**Items listed in a dataset:**
* * * * *

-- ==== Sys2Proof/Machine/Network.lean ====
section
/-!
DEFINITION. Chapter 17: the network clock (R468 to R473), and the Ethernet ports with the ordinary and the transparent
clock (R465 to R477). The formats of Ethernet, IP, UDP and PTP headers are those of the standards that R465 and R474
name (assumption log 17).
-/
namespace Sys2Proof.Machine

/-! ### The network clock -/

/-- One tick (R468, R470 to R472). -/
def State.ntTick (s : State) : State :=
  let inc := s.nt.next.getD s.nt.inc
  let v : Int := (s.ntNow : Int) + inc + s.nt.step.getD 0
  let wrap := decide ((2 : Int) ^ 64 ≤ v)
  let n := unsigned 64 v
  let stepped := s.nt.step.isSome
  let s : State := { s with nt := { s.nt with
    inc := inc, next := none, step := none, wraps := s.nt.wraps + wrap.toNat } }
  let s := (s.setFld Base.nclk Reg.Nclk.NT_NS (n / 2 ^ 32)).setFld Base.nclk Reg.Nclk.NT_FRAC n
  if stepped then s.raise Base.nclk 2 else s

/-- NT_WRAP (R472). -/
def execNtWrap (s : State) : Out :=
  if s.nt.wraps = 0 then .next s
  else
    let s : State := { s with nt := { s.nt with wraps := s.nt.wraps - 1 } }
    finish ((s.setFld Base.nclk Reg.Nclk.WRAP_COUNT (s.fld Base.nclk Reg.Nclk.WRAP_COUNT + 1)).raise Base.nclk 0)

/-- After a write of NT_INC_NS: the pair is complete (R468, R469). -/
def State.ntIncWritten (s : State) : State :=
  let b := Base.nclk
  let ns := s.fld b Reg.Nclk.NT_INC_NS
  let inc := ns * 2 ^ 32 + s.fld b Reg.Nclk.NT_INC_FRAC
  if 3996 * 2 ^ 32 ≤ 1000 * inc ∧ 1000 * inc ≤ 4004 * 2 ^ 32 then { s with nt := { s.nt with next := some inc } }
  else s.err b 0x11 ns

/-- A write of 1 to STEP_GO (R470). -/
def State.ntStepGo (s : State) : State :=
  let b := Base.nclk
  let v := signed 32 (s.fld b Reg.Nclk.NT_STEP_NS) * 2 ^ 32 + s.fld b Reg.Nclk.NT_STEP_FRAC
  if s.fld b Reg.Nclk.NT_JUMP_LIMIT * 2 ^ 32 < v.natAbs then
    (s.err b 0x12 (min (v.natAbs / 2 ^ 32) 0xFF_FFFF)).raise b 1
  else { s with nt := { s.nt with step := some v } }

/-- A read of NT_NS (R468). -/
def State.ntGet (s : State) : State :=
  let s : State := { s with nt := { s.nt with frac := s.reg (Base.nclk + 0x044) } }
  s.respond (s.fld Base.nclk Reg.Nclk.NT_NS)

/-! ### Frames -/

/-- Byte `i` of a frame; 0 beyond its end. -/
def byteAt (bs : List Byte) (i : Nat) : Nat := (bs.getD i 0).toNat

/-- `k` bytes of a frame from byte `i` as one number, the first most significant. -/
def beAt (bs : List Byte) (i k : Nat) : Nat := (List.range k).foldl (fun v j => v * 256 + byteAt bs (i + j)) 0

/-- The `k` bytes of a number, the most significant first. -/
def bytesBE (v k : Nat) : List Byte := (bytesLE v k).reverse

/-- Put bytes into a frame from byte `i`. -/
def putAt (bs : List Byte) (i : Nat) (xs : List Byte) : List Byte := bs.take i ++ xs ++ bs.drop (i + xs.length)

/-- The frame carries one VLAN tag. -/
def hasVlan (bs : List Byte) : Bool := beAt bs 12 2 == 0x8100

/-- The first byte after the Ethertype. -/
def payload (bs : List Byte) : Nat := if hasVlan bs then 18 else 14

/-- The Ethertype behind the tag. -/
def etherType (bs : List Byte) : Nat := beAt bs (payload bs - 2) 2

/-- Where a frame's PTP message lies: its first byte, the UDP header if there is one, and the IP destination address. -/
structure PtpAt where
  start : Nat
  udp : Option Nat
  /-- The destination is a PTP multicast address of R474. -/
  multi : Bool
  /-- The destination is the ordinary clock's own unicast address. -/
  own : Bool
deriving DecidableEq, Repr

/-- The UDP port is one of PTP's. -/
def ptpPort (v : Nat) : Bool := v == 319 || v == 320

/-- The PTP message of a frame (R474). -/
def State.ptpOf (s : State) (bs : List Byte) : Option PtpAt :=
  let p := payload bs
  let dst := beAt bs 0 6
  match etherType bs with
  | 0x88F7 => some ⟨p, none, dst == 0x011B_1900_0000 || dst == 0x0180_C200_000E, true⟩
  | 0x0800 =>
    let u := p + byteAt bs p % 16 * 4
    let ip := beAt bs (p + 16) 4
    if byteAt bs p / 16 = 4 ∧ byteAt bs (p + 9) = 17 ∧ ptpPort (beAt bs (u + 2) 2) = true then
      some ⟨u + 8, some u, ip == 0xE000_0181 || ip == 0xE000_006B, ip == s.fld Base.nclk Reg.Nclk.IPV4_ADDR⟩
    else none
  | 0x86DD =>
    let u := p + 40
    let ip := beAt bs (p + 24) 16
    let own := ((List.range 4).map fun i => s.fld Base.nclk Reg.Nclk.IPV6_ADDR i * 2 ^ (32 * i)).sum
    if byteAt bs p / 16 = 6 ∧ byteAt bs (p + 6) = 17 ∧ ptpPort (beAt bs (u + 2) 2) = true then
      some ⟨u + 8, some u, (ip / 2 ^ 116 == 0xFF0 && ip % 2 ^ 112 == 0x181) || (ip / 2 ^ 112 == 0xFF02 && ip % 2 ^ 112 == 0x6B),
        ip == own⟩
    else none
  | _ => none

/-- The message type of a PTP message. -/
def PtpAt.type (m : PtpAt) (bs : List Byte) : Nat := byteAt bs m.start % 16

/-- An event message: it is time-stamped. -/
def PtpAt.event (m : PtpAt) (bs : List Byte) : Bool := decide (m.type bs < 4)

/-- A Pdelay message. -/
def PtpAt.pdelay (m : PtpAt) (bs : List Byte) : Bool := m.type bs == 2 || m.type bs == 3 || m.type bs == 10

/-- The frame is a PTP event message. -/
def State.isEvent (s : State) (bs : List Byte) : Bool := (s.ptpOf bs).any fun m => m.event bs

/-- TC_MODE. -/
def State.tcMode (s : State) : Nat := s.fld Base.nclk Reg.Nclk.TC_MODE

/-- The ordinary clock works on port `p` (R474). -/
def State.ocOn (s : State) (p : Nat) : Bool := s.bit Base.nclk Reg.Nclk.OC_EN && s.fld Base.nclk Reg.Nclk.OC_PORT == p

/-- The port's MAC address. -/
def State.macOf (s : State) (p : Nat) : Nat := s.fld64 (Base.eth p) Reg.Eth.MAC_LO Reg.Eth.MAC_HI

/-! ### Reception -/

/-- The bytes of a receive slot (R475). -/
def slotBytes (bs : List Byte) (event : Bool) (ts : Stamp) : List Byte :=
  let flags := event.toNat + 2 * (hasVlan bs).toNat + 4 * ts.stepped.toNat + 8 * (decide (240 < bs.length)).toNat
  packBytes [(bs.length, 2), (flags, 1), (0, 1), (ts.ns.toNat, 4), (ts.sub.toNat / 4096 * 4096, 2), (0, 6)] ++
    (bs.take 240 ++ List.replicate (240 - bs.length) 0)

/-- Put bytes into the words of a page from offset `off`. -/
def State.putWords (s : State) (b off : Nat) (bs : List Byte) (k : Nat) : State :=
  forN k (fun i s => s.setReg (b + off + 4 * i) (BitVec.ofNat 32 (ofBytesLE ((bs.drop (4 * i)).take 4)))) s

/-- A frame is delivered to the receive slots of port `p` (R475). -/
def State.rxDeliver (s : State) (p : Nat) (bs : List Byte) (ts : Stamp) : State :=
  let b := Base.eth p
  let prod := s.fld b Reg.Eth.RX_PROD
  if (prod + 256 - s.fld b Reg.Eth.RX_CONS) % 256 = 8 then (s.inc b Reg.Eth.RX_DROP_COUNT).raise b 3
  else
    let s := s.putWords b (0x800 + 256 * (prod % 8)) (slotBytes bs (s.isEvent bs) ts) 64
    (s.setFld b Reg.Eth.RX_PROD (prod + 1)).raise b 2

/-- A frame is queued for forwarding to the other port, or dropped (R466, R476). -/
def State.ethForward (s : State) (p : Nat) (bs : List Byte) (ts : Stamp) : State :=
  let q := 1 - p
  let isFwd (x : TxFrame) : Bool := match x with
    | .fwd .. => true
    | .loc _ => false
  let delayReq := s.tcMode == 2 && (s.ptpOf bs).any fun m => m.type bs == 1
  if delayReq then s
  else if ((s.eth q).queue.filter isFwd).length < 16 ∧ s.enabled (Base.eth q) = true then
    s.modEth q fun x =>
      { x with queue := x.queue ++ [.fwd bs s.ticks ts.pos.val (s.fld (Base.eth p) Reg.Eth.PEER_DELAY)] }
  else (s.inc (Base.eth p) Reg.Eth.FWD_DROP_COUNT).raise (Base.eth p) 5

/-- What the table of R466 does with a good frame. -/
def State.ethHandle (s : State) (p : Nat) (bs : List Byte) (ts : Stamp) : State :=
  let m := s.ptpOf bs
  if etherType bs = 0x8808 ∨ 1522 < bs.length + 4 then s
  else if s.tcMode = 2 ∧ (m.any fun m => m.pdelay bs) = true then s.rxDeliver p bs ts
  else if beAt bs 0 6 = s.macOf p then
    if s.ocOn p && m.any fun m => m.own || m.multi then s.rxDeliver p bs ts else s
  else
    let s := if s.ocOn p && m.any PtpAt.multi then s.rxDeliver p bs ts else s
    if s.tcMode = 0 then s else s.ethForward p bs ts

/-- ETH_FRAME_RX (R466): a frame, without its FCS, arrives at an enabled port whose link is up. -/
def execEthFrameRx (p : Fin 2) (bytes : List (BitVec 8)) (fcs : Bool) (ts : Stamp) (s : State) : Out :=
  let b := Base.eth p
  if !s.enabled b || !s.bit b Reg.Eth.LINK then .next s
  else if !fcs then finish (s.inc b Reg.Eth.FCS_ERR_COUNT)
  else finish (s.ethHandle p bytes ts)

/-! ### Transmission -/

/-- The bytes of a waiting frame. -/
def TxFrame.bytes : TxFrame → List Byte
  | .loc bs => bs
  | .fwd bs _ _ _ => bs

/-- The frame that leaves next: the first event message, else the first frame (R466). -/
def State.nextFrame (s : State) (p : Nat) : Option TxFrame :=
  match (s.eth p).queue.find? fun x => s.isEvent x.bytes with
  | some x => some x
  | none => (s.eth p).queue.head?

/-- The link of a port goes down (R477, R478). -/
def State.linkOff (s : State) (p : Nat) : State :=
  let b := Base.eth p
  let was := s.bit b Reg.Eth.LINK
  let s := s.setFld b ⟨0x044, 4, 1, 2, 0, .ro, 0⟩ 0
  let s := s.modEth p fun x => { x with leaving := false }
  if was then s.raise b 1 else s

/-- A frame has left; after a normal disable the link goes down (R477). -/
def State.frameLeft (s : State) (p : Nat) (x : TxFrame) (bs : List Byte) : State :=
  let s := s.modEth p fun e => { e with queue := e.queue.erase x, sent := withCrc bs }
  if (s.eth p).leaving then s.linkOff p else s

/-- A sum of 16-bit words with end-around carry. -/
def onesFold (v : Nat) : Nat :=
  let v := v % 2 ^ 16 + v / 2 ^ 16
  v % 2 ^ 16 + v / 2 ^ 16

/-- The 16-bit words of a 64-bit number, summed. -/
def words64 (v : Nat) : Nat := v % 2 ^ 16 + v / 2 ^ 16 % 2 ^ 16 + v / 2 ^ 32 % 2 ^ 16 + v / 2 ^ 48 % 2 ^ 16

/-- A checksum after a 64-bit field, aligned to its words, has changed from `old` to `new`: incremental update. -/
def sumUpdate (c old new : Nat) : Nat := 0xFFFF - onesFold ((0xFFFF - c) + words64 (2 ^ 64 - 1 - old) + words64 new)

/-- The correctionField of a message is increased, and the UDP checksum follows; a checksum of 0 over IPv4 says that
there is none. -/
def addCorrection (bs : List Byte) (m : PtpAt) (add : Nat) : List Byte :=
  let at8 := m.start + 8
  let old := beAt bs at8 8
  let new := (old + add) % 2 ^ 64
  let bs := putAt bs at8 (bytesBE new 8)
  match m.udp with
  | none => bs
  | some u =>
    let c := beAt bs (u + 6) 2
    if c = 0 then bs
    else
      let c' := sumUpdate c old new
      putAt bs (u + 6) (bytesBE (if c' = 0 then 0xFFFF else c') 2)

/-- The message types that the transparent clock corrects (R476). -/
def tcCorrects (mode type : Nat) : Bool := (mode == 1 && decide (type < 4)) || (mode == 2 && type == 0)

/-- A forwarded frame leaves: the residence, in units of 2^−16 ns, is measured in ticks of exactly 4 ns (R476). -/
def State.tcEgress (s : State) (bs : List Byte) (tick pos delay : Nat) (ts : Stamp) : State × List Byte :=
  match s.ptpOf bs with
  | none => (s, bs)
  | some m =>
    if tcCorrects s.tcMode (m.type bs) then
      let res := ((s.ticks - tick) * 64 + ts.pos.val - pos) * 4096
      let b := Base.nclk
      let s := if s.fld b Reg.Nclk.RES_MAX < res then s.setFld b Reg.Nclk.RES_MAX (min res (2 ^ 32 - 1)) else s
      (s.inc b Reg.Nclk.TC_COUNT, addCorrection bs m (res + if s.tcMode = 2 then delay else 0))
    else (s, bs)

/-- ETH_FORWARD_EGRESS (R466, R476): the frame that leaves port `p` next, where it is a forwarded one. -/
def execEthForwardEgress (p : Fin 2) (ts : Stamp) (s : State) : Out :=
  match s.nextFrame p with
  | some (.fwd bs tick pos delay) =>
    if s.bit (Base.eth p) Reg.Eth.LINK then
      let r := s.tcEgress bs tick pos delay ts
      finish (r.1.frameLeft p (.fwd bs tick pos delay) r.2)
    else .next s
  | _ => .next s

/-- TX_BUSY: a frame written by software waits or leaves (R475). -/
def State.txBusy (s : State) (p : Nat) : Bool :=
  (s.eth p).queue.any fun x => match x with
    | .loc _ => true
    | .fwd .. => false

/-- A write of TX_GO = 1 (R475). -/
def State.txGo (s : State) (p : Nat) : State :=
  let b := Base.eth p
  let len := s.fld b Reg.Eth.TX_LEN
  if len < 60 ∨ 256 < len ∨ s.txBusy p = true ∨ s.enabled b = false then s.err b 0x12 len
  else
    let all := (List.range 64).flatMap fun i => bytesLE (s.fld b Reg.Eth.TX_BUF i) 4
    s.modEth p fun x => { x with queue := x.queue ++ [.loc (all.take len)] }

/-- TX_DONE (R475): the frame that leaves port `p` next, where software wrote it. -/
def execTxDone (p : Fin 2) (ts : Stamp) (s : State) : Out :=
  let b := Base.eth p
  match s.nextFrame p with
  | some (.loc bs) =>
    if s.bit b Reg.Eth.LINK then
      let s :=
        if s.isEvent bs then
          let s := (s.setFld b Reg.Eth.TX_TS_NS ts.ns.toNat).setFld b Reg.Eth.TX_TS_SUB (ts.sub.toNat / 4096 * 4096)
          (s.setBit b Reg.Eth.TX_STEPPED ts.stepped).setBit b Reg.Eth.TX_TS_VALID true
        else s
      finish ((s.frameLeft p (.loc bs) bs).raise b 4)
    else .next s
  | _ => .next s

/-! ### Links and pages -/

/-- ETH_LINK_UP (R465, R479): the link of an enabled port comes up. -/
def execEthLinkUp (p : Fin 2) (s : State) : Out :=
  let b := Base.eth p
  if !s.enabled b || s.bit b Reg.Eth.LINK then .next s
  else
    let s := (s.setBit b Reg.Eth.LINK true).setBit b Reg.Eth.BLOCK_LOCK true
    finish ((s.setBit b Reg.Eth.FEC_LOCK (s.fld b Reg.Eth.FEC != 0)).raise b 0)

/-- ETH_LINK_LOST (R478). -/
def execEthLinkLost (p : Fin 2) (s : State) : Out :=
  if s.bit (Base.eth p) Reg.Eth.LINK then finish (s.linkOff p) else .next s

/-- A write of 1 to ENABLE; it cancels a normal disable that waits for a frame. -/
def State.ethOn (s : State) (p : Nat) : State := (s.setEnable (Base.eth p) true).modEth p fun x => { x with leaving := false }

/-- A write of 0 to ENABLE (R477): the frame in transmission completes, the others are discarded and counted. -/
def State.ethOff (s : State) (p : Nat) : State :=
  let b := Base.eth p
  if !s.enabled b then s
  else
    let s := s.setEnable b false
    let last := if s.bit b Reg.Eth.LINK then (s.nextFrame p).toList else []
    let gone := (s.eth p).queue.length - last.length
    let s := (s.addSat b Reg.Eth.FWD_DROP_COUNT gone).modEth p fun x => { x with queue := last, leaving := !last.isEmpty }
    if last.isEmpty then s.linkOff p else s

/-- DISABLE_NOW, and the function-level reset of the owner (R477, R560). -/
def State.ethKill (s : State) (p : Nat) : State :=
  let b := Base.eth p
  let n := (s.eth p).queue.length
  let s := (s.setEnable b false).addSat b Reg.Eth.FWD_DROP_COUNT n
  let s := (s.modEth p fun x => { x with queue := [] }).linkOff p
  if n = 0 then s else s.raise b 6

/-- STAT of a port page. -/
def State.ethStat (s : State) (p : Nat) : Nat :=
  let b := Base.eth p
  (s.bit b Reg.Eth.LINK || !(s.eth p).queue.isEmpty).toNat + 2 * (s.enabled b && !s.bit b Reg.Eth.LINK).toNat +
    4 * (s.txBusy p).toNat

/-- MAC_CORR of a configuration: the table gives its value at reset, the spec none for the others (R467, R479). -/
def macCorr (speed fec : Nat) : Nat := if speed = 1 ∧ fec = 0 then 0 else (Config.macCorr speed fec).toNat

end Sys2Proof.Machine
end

* * * * *

**Task:** Would you please copy exactly the part of the entries above that begins at the line containing "if s.nt.wraps = 0 then .next s" and ends at the line containing "def etherType (bs", both lines included?

**Task output:**
  if s.nt.wraps = 0 then .next s
  else
    let s : State := { s with nt := { s.nt with wraps := s.nt.wraps - 1 } }
    finish ((s.setFld Base.nclk Reg.Nclk.WRAP_COUNT (s.fld Base.nclk Reg.Nclk.WRAP_COUNT + 1)).raise Base.nclk 0)

/-- After a write of NT_INC_NS: the pair is complete (R468, R469). -/
def State.ntIncWritten (s : State) : State :=
  let b := Base.nclk
  let ns := s.fld b Reg.Nclk.NT_INC_NS
  let inc := ns * 2 ^ 32 + s.fld b Reg.Nclk.NT_INC_FRAC
  if 3996 * 2 ^ 32 ≤ 1000 * inc ∧ 1000 * inc ≤ 4004 * 2 ^ 32 then { s with nt := { s.nt with next := some inc } }
  else s.err b 0x11 ns

/-- A write of 1 to STEP_GO (R470). -/
def State.ntStepGo (s : State) : State :=
  let b := Base.nclk
  let v := signed 32 (s.fld b Reg.Nclk.NT_STEP_NS) * 2 ^ 32 + s.fld b Reg.Nclk.NT_STEP_FRAC
  if s.fld b Reg.Nclk.NT_JUMP_LIMIT * 2 ^ 32 < v.natAbs then
    (s.err b 0x12 (min (v.natAbs / 2 ^ 32) 0xFF_FFFF)).raise b 1
  else { s with nt := { s.nt with step := some v } }

/-- A read of NT_NS (R468). -/
def State.ntGet (s : State) : State :=
  let s : State := { s with nt := { s.nt with frac := s.reg (Base.nclk + 0x044) } }
  s.respond (s.fld Base.nclk Reg.Nclk.NT_NS)

/-! ### Frames -/

/-- Byte `i` of a frame; 0 beyond its end. -/
def byteAt (bs : List Byte) (i : Nat) : Nat := (bs.getD i 0).toNat

/-- `k` bytes of a frame from byte `i` as one number, the first most significant. -/
def beAt (bs : List Byte) (i k : Nat) : Nat := (List.range k).foldl (fun v j => v * 256 + byteAt bs (i + j)) 0

/-- The `k` bytes of a number, the most significant first. -/
def bytesBE (v k : Nat) : List Byte := (bytesLE v k).reverse

/-- Put bytes into a frame from byte `i`. -/
def putAt (bs : List Byte) (i : Nat) (xs : List Byte) : List Byte := bs.take i ++ xs ++ bs.drop (i + xs.length)

/-- The frame carries one VLAN tag. -/
def hasVlan (bs : List Byte) : Bool := beAt bs 12 2 == 0x8100

/-- The first byte after the Ethertype. -/
def payload (bs : List Byte) : Nat := if hasVlan bs then 18 else 14

/-- The Ethertype behind the tag. -/
def etherType (bs : List Byte) : Nat := beAt bs (payload bs - 2) 2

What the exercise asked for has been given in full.